Machine Learning interviews often span from conceptual understanding to hands-on coding implementations. Whether you’re just starting out or already working in data science, having a strong command of ML fundamentals, algorithms, and practical applications is key to cracking your next interview.
In this blog post, I’ll walk you through 18 essential ML questions — divided into easy, medium, hard, and practical code-based categories, complete with code snippets, visual intuition, and real-world applications.
Easy Level Questions
1. What is the Bias-Variance Tradeoff in data Science?
In supervised learning, the bias-variance tradeoff is the tension between two types of errors:
- Bias: Assumptions made by the model to simplify the learning process. High bias can cause underfitting.
- Variance: Sensitivity to fluctuations in training data. High variance can lead to overfitting.
A model with low bias and low variance is ideal, but in reality, improving one often worsens the other.
Example:
- High Bias: Linear regression on non-linear data
- High Variance: Deep decision tree on small dataset
Visualization:
Model Complexity | Bias | Variance | Total Error |
---|---|---|---|
Low | High | Low | High |
Medium | Medium | Medium | Low |
High | Low | High | High |
Takeaway: Choose algorithms and hyperparameters that balance both.
2. Difference Between Parametric and Non-Parametric Models
Aspect | Parametric Models | Non-Parametric Models |
---|---|---|
Assumption | Predefined form (e.g., linear) | No fixed structure |
Parameters | Fixed number (e.g., weights) | Grows with data |
Flexibility | Less flexible | Highly flexible |
Interpretability | Easy to interpret | Hard to interpret |
Examples | Linear Regression, Logistic Reg. | KNN, Decision Trees, SVM |
Use Case:
- Use parametric when data is small, noise-free, and assumptions hold.

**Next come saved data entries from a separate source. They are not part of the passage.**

-- ==== Sys2Proof/Machine/Table.lean ====
section
/-! DEFINITION. Sparse tables keyed by number, in one canonical form: keys strictly rising. The slots, the map, the
classes, the contexts, the calibrations, the channels and the image memory are kept in it. -/

namespace Sys2Proof.Machine

/-- A sparse table: pairs of a key and what stands there. An absent key is the empty place. -/
abbrev Table (α : Type) := List (Nat × α)

/-- What stands at key `n`. -/
def Table.get? {α : Type} : Table α → Nat → Option α
  | [], _ => none
  | (k, v) :: t, n => if k = n then some v else Table.get? t n

/-- The table with `v` at key `n`. -/
def Table.put {α : Type} : Table α → Nat → α → Table α
  | [], n, v => [(n, v)]
  | (k, w) :: t, n, v =>
    if n < k then (n, v) :: (k, w) :: t
    else if n = k then (n, v) :: t
    else (k, w) :: Table.put t n v

/-- The table with nothing at key `n`. -/
def Table.erase {α : Type} (t : Table α) (n : Nat) : Table α := t.filter (fun p => p.1 ≠ n)

/-- The table with `v?` at key `n`: an absent value empties the place. -/
def Table.set {α : Type} (t : Table α) (n : Nat) (v? : Option α) : Table α :=
  match v? with
  | some v => t.put n v
  | none => t.erase n

/-- The table with `f` applied to every value. -/
def Table.mapValues {α : Type} (t : Table α) (f : α → α) : Table α := t.map (fun p => (p.1, f p.2))

/-- The canonical form: keys strictly rising. -/
abbrev Table.wf {α : Type} (t : Table α) : Prop := t.Pairwise (fun a b => a.1 < b.1)

/-- The image memory's bytes, as the host's cells (R172): addresses strictly rising, no cell holding what an
unlisted address reads as. -/
abbrev Memory := List Host.Cell

/-- What a byte of the image memory that nothing has written reads as. DESIGN CHOICE, unsafe (assumption log 2):
the spec gives no content of a new memory; FFh is an erased cell. -/
def Memory.unlisted : Byte := 255

/-- One byte of the image memory. -/
def Memory.read (m : Memory) (a : Nat) : Byte := (Table.get? m a).getD Memory.unlisted

/-- Write one byte: the value an unlisted address reads as removes the cell. -/
def Memory.write (m : Memory) (a : Nat) (b : Byte) : Memory :=
  Table.set m a (if b = Memory.unlisted then none else some b)

/-- Write bytes from address `a` upward. -/
def Memory.writeBytes (m : Memory) (a : Nat) : List Byte → Memory
  | [] => m
  | b :: bs => Memory.writeBytes (Memory.write m a b) (a + 1) bs

/-- Read `n` bytes from address `a` upward. -/
def Memory.readBytes (m : Memory) (a : Nat) : Nat → List Byte
  | 0 => []
  | n + 1 => Memory.read m a :: Memory.readBytes m (a + 1) n

/-- The canonical form of the image memory. -/
abbrev Memory.wf (m : Memory) : Prop := Table.wf m ∧ ∀ c ∈ m, c.2 ≠ Memory.unlisted

end Sys2Proof.Machine
end

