/-- A band hold phase on a reply for which step 6 is made in full (R112). -/
def JackProg.bandLogic (p : JackProg) (env : JackEnv) (t : JackReading) : JackProg × JackEnd :=
  let inb := inBand env.cls (phaseTarget env p) t.load
  if p.pendingAdv then
    if inb then p.completeHold env (t.used p)
    else (p.approach, .goesOn)
  else if p.holding then
    if inb then (p, .goesOn) else (p.approach, .goesOn)
  else if inb then
    ({ p with holding := true, timer := some (holdTime env p), elapsed := 0, counting := true }, .goesOn)
  else (p, .goesOn)

/-- The load a seating left, with the verdict it gives (R103, R119). -/
def JackProg.seatingVerdict (p : JackProg) (env : JackEnv) : JackProg × JackEnd :=
  match p.beforeSeat, p.afterSeat with
  | some (load, stroke), some after =>
    let res := residualLoad env.cls load (drawIn stroke after) (p.freeLength.getD 0)
    if lockoffPasses env.cls res then (p, .passes res) else (p, .fails .lockoffFail)
  | _, _ => (p, .goesOn)

/-- The advance a decided test hold has earned (R116): to UNLOAD, or the verdict CREEP_FAIL. -/
def JackProg.leaveTest (p : JackProg) (env : JackEnv) : JackProg × JackEnd :=
  if p.closing.isSome then
    (({ p with atB0 := if p.creepB.isSome then p.atB0 else none }).enter env .unload 0, .goesOn)
  else (p, .fails .creepFail)

/-- Whether a RELEASED reply completes a destressing (R126). -/
def releaseSeen (t : JackReading) : Bool := t.released ∧ t.pressure < 500

/-- Step 6 of R109 made in full. DEDUCED (assumption log 16): the late reply that starts the test hold again in step 5 (R115)
meets the load logic of R114 here, as any reply of a running test hold does. -/
def JackProg.phaseLogic (p : JackProg) (env : JackEnv) (t : JackReading) : JackProg × JackEnd :=
  match p.phase with
  | .datum | .stage | .unload | .lockoff | .step => p.bandLogic env t
  | .test =>
    if inBand env.cls (testLoad env.cls) t.load then
      ({ p.startTest env.cls { ext := p.extension t.stroke, load := t.load } with order := .hold }, .goesOn)
    else ({ p with pendingAdv := false }, .goesOn)
  | .holdA | .holdB =>
    if p.testDecided then p.leaveTest env else (p.followLoad env t.load, .goesOn)
  | .verdict => (p, .goesOn)
  | .seating => p.seatingVerdict env
  | .liftoff =>
    if p.liftoff.isSome then
      if p.steps.isEmpty then (p.enter env .free 0, .goesOn) else (p.enter env .step 1, .goesOn)
    else (p, .goesOn)
  | .free => if releaseSeen t then (p, .released) else ({ p with pendingAdv := false }, .goesOn)

/-- What step 6 does when it is not made in full: an advance the reply would have made is marked pending
(R109). -/
def JackProg.defer (p : JackProg) (env : JackEnv) (t : JackReading) : JackProg :=
  let earned : Bool := match p.phase with
    | .test => inBand env.cls (testLoad env.cls) t.load
    | .holdA | .holdB => p.testDecided
    | .seating => p.afterSeat.isSome
    | .liftoff => p.liftoff.isSome
    | .free => releaseSeen t
    | _ => false
  if earned then { p with pendingAdv := true } else p

/-- Steps 3 to 6 of R109 on the progress of a context that the load checks have not ended. `stress` says which of
the two kinds the context is, `running` whether it is RUNNING. -/
def JackProg.useReply (p : JackProg) (env : JackEnv) (stress running fault : Bool) (t : JackReading) :
    JackProg × JackEnd :=
  let p3 := { p with faultHold := fault }
  let p4 := (if stress then p3.restrokeTests env t else p3).keep t
  let p5 := p4.takeReadings env t
  if running ∧ fault = false ∧ (stress = false ∨ p.register = .closed) then p5.phaseLogic env t
  else (p5.defer env t, .goesOn)

/-- The phase timer's expiry (R61, R112): the hold completes on the last used reply, or the advance is marked
pending. -/
def JackProg.expire (p : JackProg) (env : JackEnv) (running : Bool) : JackProg × JackEnd :=
  match p.timer, p.last with
  | some 0, some r =>
    if p.holding = false ∨ p.pendingAdv then (p, .goesOn)
    else if running ∧ p.faultHold = false ∧ inBand env.cls (phaseTarget env p) r.load then p.completeHold env r
    else ({ p with pendingAdv := true }, .goesOn)
  | _, _ => (p, .goesOn)

/-! ## Verdicts (R119 to R121) -/

/-- The stress result of a verdict (Table 6-4). -/
def stressResult (env : JackEnv) (p : JackProg) (v : Verdict) (residual : Option Nat) : StressResult where
  datumTarget := datumTarget env.cls
  testTarget := testLoad env.cls
  residualTarget := residualTarget env.cls
  windows := if p.creepB.isSome then .aAndB else .a
  creepA := p.creepA.getD 0
  creepB := p.creepB
  freeLength := if v = .creepFail then none else p.freeLength
  jackLoad := if residual.isSome then some (jackLockoff env.cls env.rcd) else none
  drawIn := if residual.isSome then
      p.beforeSeat.bind (fun b => p.afterSeat.map (fun a => drawIn b.2 a)) else none
  residual := residual
  makeups := p.makeups
  restrokes := p.restrokes
  verdict := v

/-- The residual lock-off load of a context that has seated (R103). -/
def JackProg.residualOf (p : JackProg) (env : JackEnv) : Option Nat :=
  match p.beforeSeat, p.afterSeat with
  | some (load, stroke), some after => some (residualLoad env.cls load (drawIn stroke after) (p.freeLength.getD 0))
  | _, _ => none

/-- The condition named after a verdict (R120). -/
def verdictCond : Verdict → List Cond
  | .pass => []
  | .creepFail => [.creepFail]
  | .lengthFail => [.lengthFail]
  | .lockoffFail => [.lockoffFail]

/-- The release order of a failing verdict, with its end condition (R120). -/
def failParting (env : JackEnv) (v : Verdict) : Parting :=
  match v with
  | .lockoffFail => Parting.plain .idle
  | _ => {
      order := pressOrder env (datumTarget env.cls)
      until? := some ((pressureOf env.cal (datumTarget env.cls - band env.cls)).1,
        (pressureOf env.cal (datumTarget env.cls + band env.cls)).1) }

/-- Apply what the phase logic decided: keep the progress, or end the context (R119, R120, R126). -/
def State.finishJack (s : State) (c : Nat) (x : Context) (env : JackEnv) (mk : JackProg → Progress)
    (out : JackProg × JackEnd) : State :=
  match out.2 with
  | .goesOn => s.putCtx c { x with prog := mk out.1 }
  | .fails v =>
    (s.freeCtx c x (failParting env v)).updateRaising x.slot x.station (verdictCond v) (fun r => { r with
      state := .failed, context := none
      stress := some (stressResult env out.1 v (if v = .lockoffFail then out.1.residualOf env else none)) })
  | .passes res =>
    (s.freeCtx c x (Parting.plain .idle)).lockRecord x.slot x.station (fun r => { r with
      context := none, lockoffLoad := some res
      stress := some (stressResult env out.1 .pass (some res)) })
  | .released =>
    (s.freeCtx c x (Parting.plain .idle)).retireRecord x.slot x.station .destressed id

/-! ## Used replies (R109, R110) -/

/-- The held reason and the conditions of the load checks (R110), none when both pass. -/
def loadEnding (env : JackEnv) (t : JackReading) : Option (HeldReason × List Cond) :=
  if overloadLimit env.cls < t.load then
    some (.overload, if t.overrange then [.overload, .overrange] else [.overload])
  else if t.overrange then some (.overrange, [.overrange])
  else none

/-- The record, class and table a context's unit reads. -/
def State.jackEnv (s : State) (x : Context) : Option JackEnv :=
  match s.recAt x.slot with
  | none => none
  | some r =>
    match s.classOf r, s.calAt x.station with
    | some cls, some cal => some { cls := cls, cal := cal, rcd := r }
    | _, _ => none

/-- A used reply of a STRESS context (R109). -/
def State.stressReply (s : State) (c : Nat) (x : Context) (p : JackProg) (fault : Bool) (env : JackEnv)
    (t : JackReading) : State :=
  match loadEnding env t with
  | some (reason, cs) => s.releaseHeld c x reason x.station cs none
  | none => s.finishJack c x env .stress (p.useReply env true (x.run = .running) fault t)

/-- The record update that a lift-off load fixed on this reply makes (R124). -/
def State.writeLiftoff (s : State) (x : Context) (p : JackProg) (t : JackReading) : State :=
  if p.phase = .liftoff ∧ p.liftoff = none ∧ t.lifted then
    s.update x.slot x.station (fun r => { r with liftoffLoad := some t.load })
  else s

/-- A used reply of a DESTRESS context (R109, R124). -/
def State.destressReply (s : State) (c : Nat) (x : Context) (p : JackProg) (fault : Bool) (env : JackEnv)
    (t : JackReading) : State :=
  match loadEnding env t with
  | some (reason, cs) => s.releaseHeld c x reason x.station cs none
  | none =>
    if noLiftoff p env t then s.releaseHeld c x .noLiftoff x.station [.noLiftoff] none
    else (s.writeLiftoff x p t).finishJack c x env .destress (p.useReply env false (x.run = .running) fault t)

/-- The phase timer's expiry of a jack context (R61, R112). -/
def State.expireTimer (s : State) (c : Nat) (x : Context) : State :=
  match s.jackEnv x with
  | none => s
  | some env =>
    match x.prog with
    | .stress p => s.finishJack c x env .stress (p.expire env (x.run = .running))
    | .destress p => s.finishJack c x env .destress (p.expire env (x.run = .running))
    | _ => s

/-! ## RESTROKE (R98, R122) -/

/-- Whether the phase admits a RESTROKE (R122): DATUM and STAGE in APPROACH, and TEST, with the register
CLOSED. -/
def JackProg.restrokeAllowed (p : JackProg) : Bool :=
  match p.phase with
  | .datum | .stage => p.holding = false ∧ p.register = .closed
  | .test => p.register = .closed
  | _ => false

- Use non-parametric when data is large or complex.
3. What is the Central Limit Theorem (CLT)?
The Central Limit Theorem states that the sampling distribution of the sample mean of a large enough number of independent samples approaches a normal distribution, regardless of the shape of the original distribution.
Why it matters:
CLT justifies using normality-based statistical tests (like z-tests, t-tests) even if the data isn’t normally distributed.
Real-World Use:
- Quality control in manufacturing
- A/B testing in marketing
4. What is Cross-Validation?
Cross-validation is a resampling technique used to evaluate machine learning models on a limited dataset.
K-Fold Cross Validation:
- Divide dataset into
k
parts (folds) - Train on
k-1
, test on 1 - Repeat for each fold
- Average results
Why use it?
- Helps prevent overfitting
- Gives more stable estimate of model performance
Code (Sklearn):
from sklearn.model_selection import cross_val_score
from sklearn.linear_model import LogisticRegression
from sklearn.datasets import load_iris
X, y = load_iris(return_X_y=True)
model = LogisticRegression()
scores = cross_val_score(model, X, y, cv=5)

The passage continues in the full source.